Fehmi Tosun’un eşi Hanım Tosun, bu ayın kendisi için kara bir ay olduğunu belirterek, bu ayın tüm kayıplarını andı.
Eşinin Siyasi kimliğinden dolayı gözaltında kaybedildiğine vurgu yapan Tosun, son kayıp bulununcaya kadar mücadelelerinden vazgeçmeyeceklerini dile getirdi.
Tosun, Eşinin kaybedildiği ayda eşi gibi birçok kişinin kaybedildiği bilgisini paylaşarak, “Sadece eşim kaybedilmedi, o ay içinde binlerce kaybımız oldu. Biz de şunu söyleyebiliriz var olduğumuz sürece kaybedilen kayıplarımızın izinde olacağız. Son kayıp bulununcaya dek kayıplarımızın izinden gitmekten vazgeçmeyeceğiz. Bunu sadece eşim için söylemiyorum kaybedilen tüm kayıplarımız kimlikleri, dilleri için bir emek verdiler. Kimliğimiz dilimiz budur bu nedenle zindanlara attılar. Bazılarını kaybettiler. Eşimde onlardan biriydi. Gözaltına alınıp kaybedildi. Bizi kaybettirenler şunu iyi bilsinler, bizden tek bir kişi kalsa bile davamızdan amacımızdan geri adım atmayacağız” dedi.
‘Yolları barış ve özgürlük yoluydu’
Kayıplarının emeklerine sahip çıkacaklarının altını çizen Tosun, “Onların gittiği yol yanlış bir yol değildi. Barış ve özgürlük yoluydu. İnsanlarımızı kaybedenlerden hesap soruyoruz. Bu devlet bize hesap verene kadar da elimiz hep yakalarında olacak. Çünkü biz haklıyız, kimsenin hakkı yok bir başkasını kaybetmeye. Eğer bir suçları varsa ortaya çıkarsalardı. Biz de cezalarını kabul ederdik. Ama kimsenin hakkı yok birini yakalayıp gözaltında kaybetmeye. Kemiklerimizin hesabını onlardan soracağız” diye konuştu.
‘Kaçıran aracın plakası biliniyordu’
İHD Genel Başkanı Eren Kesin, Fehim Tosun’un 19 Ekim 1995 tarihinde evinin önünde eşi ve çocuklarının tanıklığında bir arabaya bindirilerek kaçırıldığını hatırlatarak, Fehim Tosun’u kaçıran aracın plakası eşi ve çocukları tarafından alınmasına rağmen bir sonuç alınmadığını vurguladı. Keskin, “Bu olayda hem tanıklar var hem de Fehmi Tosun’un kaçıran aracın plakası alınmıştı. Buna rağmen bir sonuç alınamadı. Bu dosyada da her zaman olduğu gibi zaman aşımından takipsizlik verildi” dedi.

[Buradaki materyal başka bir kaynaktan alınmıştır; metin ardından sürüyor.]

/-- R73-R75, R79: the checks of an address in their order, for a global address: alignment, seal, partition and rights, bounds. -/
def Obligations.CapabilityChecks : Prop :=
  ∀ (r : Region) (key sl : Nat) (ea : Word) (n : Nat) (rights : List Nat) (frame wr : Bool), fld ea 63 62 = 1 →
    let x := fld ea 61 54
    let e := capEntry r x
    let va := capBase e + fld ea 53 0
    let no := fun (c : Nat) => (Except.error { code := c, va := va, aux := n, capx := some x } : Except TrapInfo Place)
    (ea.toNat % n ≠ 0 → locate r key sl ea n rights frame wr = .error { code := 0x15, va := ea.toNat, aux := n }) ∧
    (ea.toNat % n = 0 → capSeal e = 0 ∨ capSeal e ≠ sl → locate r key sl ea n rights frame wr = no 0x12) ∧
    (ea.toNat % n = 0 → capSeal e ≠ 0 → capSeal e = sl →
      (capRemote e = false ∧ capPart e ≠ r.part) ∨ (∃ b, b ∈ rights ∧ capRight e b = false) → locate r key sl ea n rights frame wr = no 0x11) ∧
    (ea.toNat % n = 0 → capSeal e ≠ 0 → capSeal e = sl → (capRemote e = true ∨ capPart e = r.part) → (∀ b, b ∈ rights → capRight e b = true) →
      (capLen e < fld ea 53 0 + n → locate r key sl ea n rights frame wr = no 0x10) ∧
      (fld ea 53 0 + n ≤ capLen e → locate r key sl ea n rights frame wr = .ok (.glob x va (capRemote e))))

/-- R194: VLD issues eight reads of the 64 bytes in ascending address order; VST one write for each word that an active lane covers. -/
def Obligations.VectorMemory : Prop :=
  (∀ (t : Ti) (s : State) (r : Region) (p sp : Nat), Fires s 0x83 t r →
    let a := vIndex r s.curKey t.sa
    let x := vinOf r s.curKey 0x83 t
    (a.pois = false → vlocate r s.curKey a.bits false = .ok (p, sp) →
      exec (.vld t) s = .next (s.fired [] (startMem s.here 0x83 t { a := a, vd := x.d, mask := x.mask, ph := 4, col := colourOf r s.curKey 0x83 t }
        ((List.range 8).map (fun k => { own := .pe s.curKey r.seq k, op := .read 8, sp := sp, addr := p + 8 * k, seq := r.seq, ea := a.bits })) r))) ∧
    (∀ e : TrapInfo, a.pois = false → vlocate r s.curKey a.bits false = .error e → exec (.vld t) s = .next (s.trapped r e)) ∧
    (a.pois = true → exec (.vld t) s = .next (s.trapped r { code := 0x21, va := a.bits.toNat }))) ∧
  (∀ (t : Ti) (s : State) (r : Region) (p sp : Nat), Fires s 0x84 t r →
    let a := vIndex r s.curKey t.sa
    let x := vinOf r s.curKey 0x84 t
    (a.pois = false → vlocate r s.curKey a.bits true = .ok (p, sp) →
      exec (.vst t) s = .next (s.fired (popsOf 0x84 t) (startMem s.here 0x84 t { a := a, ph := 4 }
        (((List.range 8).filter (fun k => vstBytes t x.mask k != 0)).map (fun k =>
          { own := .pe s.curKey r.seq k, sp := sp, addr := p + 8 * k, seq := r.seq, ea := a.bits,
            op := .writeMask (vstBytes t x.mask k) { bits := vword x.b.bits k, pois := x.b.pois.getLsbD k } })) r))) ∧
    (∀ e : TrapInfo, a.pois = false → vlocate r s.curKey a.bits true = .error e → exec (.vst t) s = .next (s.trapped r e)) ∧
    (a.pois = true → exec (.vst t) s = .next (s.trapped r { code := 0x21, va := a.bits.toNat })))
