@[simp] theorem updCt_rid (r : Region) (k : Nat) (f : Ct → Ct) : (r.updCt k f).rid = r.rid := rfl
@[simp] theorem updCt_rcb (r : Region) (k : Nat) (f : Ct → Ct) : (r.updCt k f).rcb = r.rcb := rfl
@[simp] theorem updCt_part (r : Region) (k : Nat) (f : Ct → Ct) : (r.updCt k f).part = r.part := rfl
@[simp] theorem updCt_st (r : Region) (k : Nat) (f : Ct → Ct) : (r.updCt k f).st = r.st := rfl
@[simp] theorem updCt_busy (r : Region) (k : Nat) (f : Ct → Ct) : (r.updCt k f).busy = r.busy := rfl
@[simp] theorem updCt_lastop (r : Region) (k : Nat) (f : Ct → Ct) : (r.updCt k f).lastop = r.lastop := rfl
@[simp] theorem updCt_lstat (r : Region) (k : Nat) (f : Ct → Ct) : (r.updCt k f).lstat = r.lstat := rfl
@[simp] theorem updCt_res (r : Region) (k : Nat) (f : Ct → Ct) : (r.updCt k f).res = r.res := rfl
@[simp] theorem updCt_frz (r : Region) (k : Nat) (f : Ct → Ct) : (r.updCt k f).frz = r.frz := rfl
@[simp] theorem updCt_sdem (r : Region) (k : Nat) (f : Ct → Ct) : (r.updCt k f).sdem = r.sdem := rfl
@[simp] theorem updCt_rpq (r : Region) (k : Nat) (f : Ct → Ct) : (r.updCt k f).rpq = r.rpq := rfl
@[simp] theorem updCt_fidl (r : Region) (k : Nat) (f : Ct → Ct) : (r.updCt k f).fidl = r.fidl := rfl
@[simp] theorem updCt_doneC (r : Region) (k : Nat) (f : Ct → Ct) : (r.updCt k f).doneC = r.doneC := rfl
@[simp] theorem updCt_origin (r : Region) (k : Nat) (f : Ct → Ct) : (r.updCt k f).origin = r.origin := rfl
@[simp] theorem updCt_eprio (r : Region) (k : Nat) (f : Ct → Ct) : (r.updCt k f).eprio = r.eprio := rfl
@[simp] theorem updCt_untrk (r : Region) (k : Nat) (f : Ct → Ct) : (r.updCt k f).untrk = r.untrk := rfl
@[simp] theorem updCt_runs (r : Region) (k : Nat) (f : Ct → Ct) : (r.updCt k f).runs = r.runs := rfl
@[simp] theorem updCt_eff3 (r : Region) (k : Nat) (f : Ct → Ct) : (r.updCt k f).eff3 = r.eff3 := rfl
@[simp] theorem updCt_eff4 (r : Region) (k : Nat) (f : Ct → Ct) : (r.updCt k f).eff4 = r.eff4 := rfl
@[simp] theorem updCt_eff5 (r : Region) (k : Nat) (f : Ct → Ct) : (r.updCt k f).eff5 = r.eff5 := rfl
@[simp] theorem updCt_chain (r : Region) (k : Nat) (f : Ct → Ct) : (r.updCt k f).chain = r.chain := rfl
@[simp] theorem updCt_onl (r : Region) (k : Nat) (f : Ct → Ct) : (r.updCt k f).onl = r.onl := rfl
@[simp] theorem updCt_w (r : Region) (k : Nat) (f : Ct → Ct) : (r.updCt k f).w = r.w := rfl
@[simp] theorem updCt_h (r : Region) (k : Nat) (f : Ct → Ct) : (r.updCt k f).h = r.h := rfl
@[simp] theorem updCt_doneN (r : Region) (k : Nat) (f : Ct → Ct) : (r.updCt k f).doneN = r.doneN := rfl
@[simp] theorem updCt_shp (r : Region) (k : Nat) (f : Ct → Ct) : (r.updCt k f).shp = r.shp := rfl
@[simp] theorem updCt_pair (r : Region) (k : Nat) (f : Ct → Ct) : (r.updCt k f).pair = r.pair := rfl
@[simp] theorem updCt_image (r : Region) (k : Nat) (f : Ct → Ct) : (r.updCt k f).image = r.image := rfl
@[simp] theorem updCt_caps (r : Region) (k : Nat) (f : Ct → Ct) : (r.updCt k f).caps = r.caps := rfl
@[simp] theorem updCt_mt (r : Region) (k : Nat) (f : Ct → Ct) : (r.updCt k f).mt = r.mt := rfl
@[simp] theorem updCt_pres (r : Region) (k : Nat) (f : Ct → Ct) : (r.updCt k f).pres = r.pres := rfl
@[simp] theorem updCt_pois (r : Region) (k : Nat) (f : Ct → Ct) : (r.updCt k f).pois = r.pois := rfl
@[simp] theorem updCt_par (r : Region) (k : Nat) (f : Ct → Ct) : (r.updCt k f).par = r.par := rfl
@[simp] theorem updCt_parPres (r : Region) (k : Nat) (f : Ct → Ct) : (r.updCt k f).parPres = r.parPres := rfl
@[simp] theorem updCt_parPois (r : Region) (k : Nat) (f : Ct → Ct) : (r.updCt k f).parPois = r.parPois := rfl
@[simp] theorem updCt_patch (r : Region) (k : Nat) (f : Ct → Ct) : (r.updCt k f).patch = r.patch := rfl
@[simp] theorem updCt_coln (r : Region) (k : Nat) (f : Ct → Ct) : (r.updCt k f).coln = r.coln := rfl
@[simp] theorem updCt_pool (r : Region) (k : Nat) (f : Ct → Ct) : (r.updCt k f).pool = r.pool := rfl
@[simp] theorem updCt_cols (r : Region) (k : Nat) (f : Ct → Ct) : (r.updCt k f).cols = r.cols := rfl
@[simp] theorem updCt_grants (r : Region) (k : Nat) (f : Ct → Ct) : (r.updCt k f).grants = r.grants := rfl
@[simp] theorem updCt_colEnd (r : Region) (k : Nat) (f : Ct → Ct) : (r.updCt k f).colEnd = r.colEnd := rfl
@[simp] theorem updCt_flight (r : Region) (k : Nat) (f : Ct → Ct) : (r.updCt k f).flight = r.flight := rfl
@[simp] theorem updCt_seq (r : Region) (k : Nat) (f : Ct → Ct) : (r.updCt k f).seq = r.seq := rfl
@[simp] theorem updCt_rcyc (r : Region) (k : Nat) (f : Ct → Ct) : (r.updCt k f).rcyc = r.rcyc := rfl
@[simp] theorem updCt_drain (r : Region) (k : Nat) (f : Ct → Ct) : (r.updCt k f).drain = r.drain := rfl
@[simp] theorem updCt_drainSl (r : Region) (k : Nat) (f : Ct → Ct) : (r.updCt k f).drainSl = r.drainSl := rfl
@[simp] theorem updCt_settled (r : Region) (k : Nat) (f : Ct → Ct) : (r.updCt k f).settled = r.settled := rfl
@[simp] theorem updCt_cut (r : Region) (k : Nat) (f : Ct → Ct) : (r.updCt k f).cut = r.cut := rfl
@[simp] theorem updCt_frzReq (r : Region) (k : Nat) (f : Ct → Ct) : (r.updCt k f).frzReq = r.frzReq := rfl
@[simp] theorem updCt_frzAge (r : Region) (k : Nat) (f : Ct → Ct) : (r.updCt k f).frzAge = r.frzAge := rfl
@[simp] theorem updCt_tx (r : Region) (k : Nat) (f : Ct → Ct) : (r.updCt k f).tx = r.tx := rfl
@[simp] theorem updCt_strms (r : Region) (k : Nat) (f : Ct → Ct) : (r.updCt k f).strms = r.strms := rfl
@[simp] theorem updCt_copies (r : Region) (k : Nat) (f : Ct → Ct) : (r.updCt k f).copies = r.copies := rfl
@[simp] theorem updCt_cpyid (r : Region) (k : Nat) (f : Ct → Ct) : (r.updCt k f).cpyid = r.cpyid := rfl
@[simp] theorem updCt_cstat (r : Region) (k : Nat) (f : Ct → Ct) : (r.updCt k f).cstat = r.cstat := rfl
@[simp] theorem updCt_nles (r : Region) (k : Nat) (f : Ct → Ct) : (r.updCt k f).nles = r.nles := rfl
@[simp] theorem updCt_recs (r : Region) (k : Nat) (f : Ct → Ct) : (r.updCt k f).recs = r.recs := rfl
@[simp] theorem updCt_lop (r : Region) (k : Nat) (f : Ct → Ct) : (r.updCt k f).lop = r.lop := rfl
@[simp] theorem updCt_partner (r : Region) (k : Nat) (f : Ct → Ct) : (r.updCt k f).partner = r.partner := rfl
@[simp] theorem updCt_active (r : Region) (k : Nat) (f : Ct → Ct) : (r.updCt k f).active = r.active := rfl
@[simp] theorem updCt_parked (r : Region) (k : Nat) (f : Ct → Ct) : (r.updCt k f).parked = r.parked := rfl
@[simp] theorem updCt_spent (r : Region) (k : Nat) (f : Ct → Ct) : (r.updCt k f).spent = r.spent := rfl
@[simp] theorem updCt_quiet (r : Region) (k : Nat) (f : Ct → Ct) : (r.updCt k f).quiet = r.quiet := rfl
@[simp] theorem updCt_cnt (r : Region) (k : Nat) (f : Ct → Ct) : (r.updCt k f).cnt = r.cnt := rfl
@[simp] theorem updCt_rest (r : Region) (k : Nat) (f : Ct → Ct) : (r.updCt k f).rest = r.rest := rfl
@[simp] theorem updCt_shState (r : Region) (k : Nat) (f : Ct → Ct) : (r.updCt k f).shState = r.shState := rfl
@[simp] theorem updCt_host (r : Region) (k : Nat) (f : Ct → Ct) : (r.updCt k f).host = r.host := rfl
@[simp] theorem updCt_cmplt (r : Region) (k : Nat) (f : Ct → Ct) : (r.updCt k f).cmplt = r.cmplt := rfl
@[simp] theorem updCt_cmpltQ (r : Region) (k : Nat) (f : Ct → Ct) : (r.updCt k f).cmpltQ = r.cmpltQ := rfl
@[simp] theorem updCt_mcheck (r : Region) (k : Nat) (f : Ct → Ct) : (r.updCt k f).mcheck = r.mcheck := rfl
@[simp] theorem updCt_rheat (r : Region) (k : Nat) (f : Ct → Ct) : (r.updCt k f).rheat = r.rheat := rfl
@[simp] theorem updCt_sysAns (r : Region) (k : Nat) (f : Ct → Ct) : (r.updCt k f).sysAns = r.sysAns := rfl
@[simp] theorem updCt_moving (r : Region) (k : Nat) (f : Ct → Ct) : (r.updCt k f).moving = r.moving := rfl
@[simp] theorem updCt_cwEnd (r : Region) (k : Nat) (f : Ct → Ct) : (r.updCt k f).cwEnd = r.cwEnd := rfl
@[simp] theorem updCt_heatP (r : Region) (k : Nat) (f : Ct → Ct) : (r.updCt k f).heatP = r.heatP := rfl
@[simp] theorem updCt_pause (r : Region) (k : Nat) (f : Ct → Ct) : (r.updCt k f).pause = r.pause := rfl
@[simp] theorem updCt_wctx (r : Region) (k : Nat) (f : Ct → Ct) : (r.updCt k f).wctx = r.wctx := rfl
@[simp] theorem updCt_ptags (r : Region) (k : Nat) (f : Ct → Ct) : (r.updCt k f).ptags = r.ptags := rfl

‘Mücadelemiz devam edecek’
Aracın plakasını dönemin içişleri bakanıyla paylaştıklarını hatırlatan Keskin, devletin dosya takipsizlik kararı verdiğini dile getirdi. Keskin, şöyle devam etti:
Fehmi Tosun’u kaçıran aracın plakası tarafımızca İçişleri bakanına sunulduğunda bize verilen cevap plaka sahibinin özel hayatının gizliliği gerekçe gösterildi. Hiç kimse Fehmi Tosun’un hayatını düşünmedi ve devlet akıllara sığmayacak bir şekilde bu arama talebimizi reddetti. Hukuki mücadelemiz devam edecek.
Açıklamaların ardından Cumartesi Anneleri adına açıklamayı yapan Aylin Tekiner, Fehmi Tosun’un kaybedilmesi ve yargı süreçleriyle ilgili bilgi verdi.
Kayıplardan devletin sorumlu olduğunu hatırlatan Tekiner, birçok gözaltın kayıp vakasında olduğu gibi Tosun’un dosyasının da zamanaşımından kapatıldığı hatırlattı.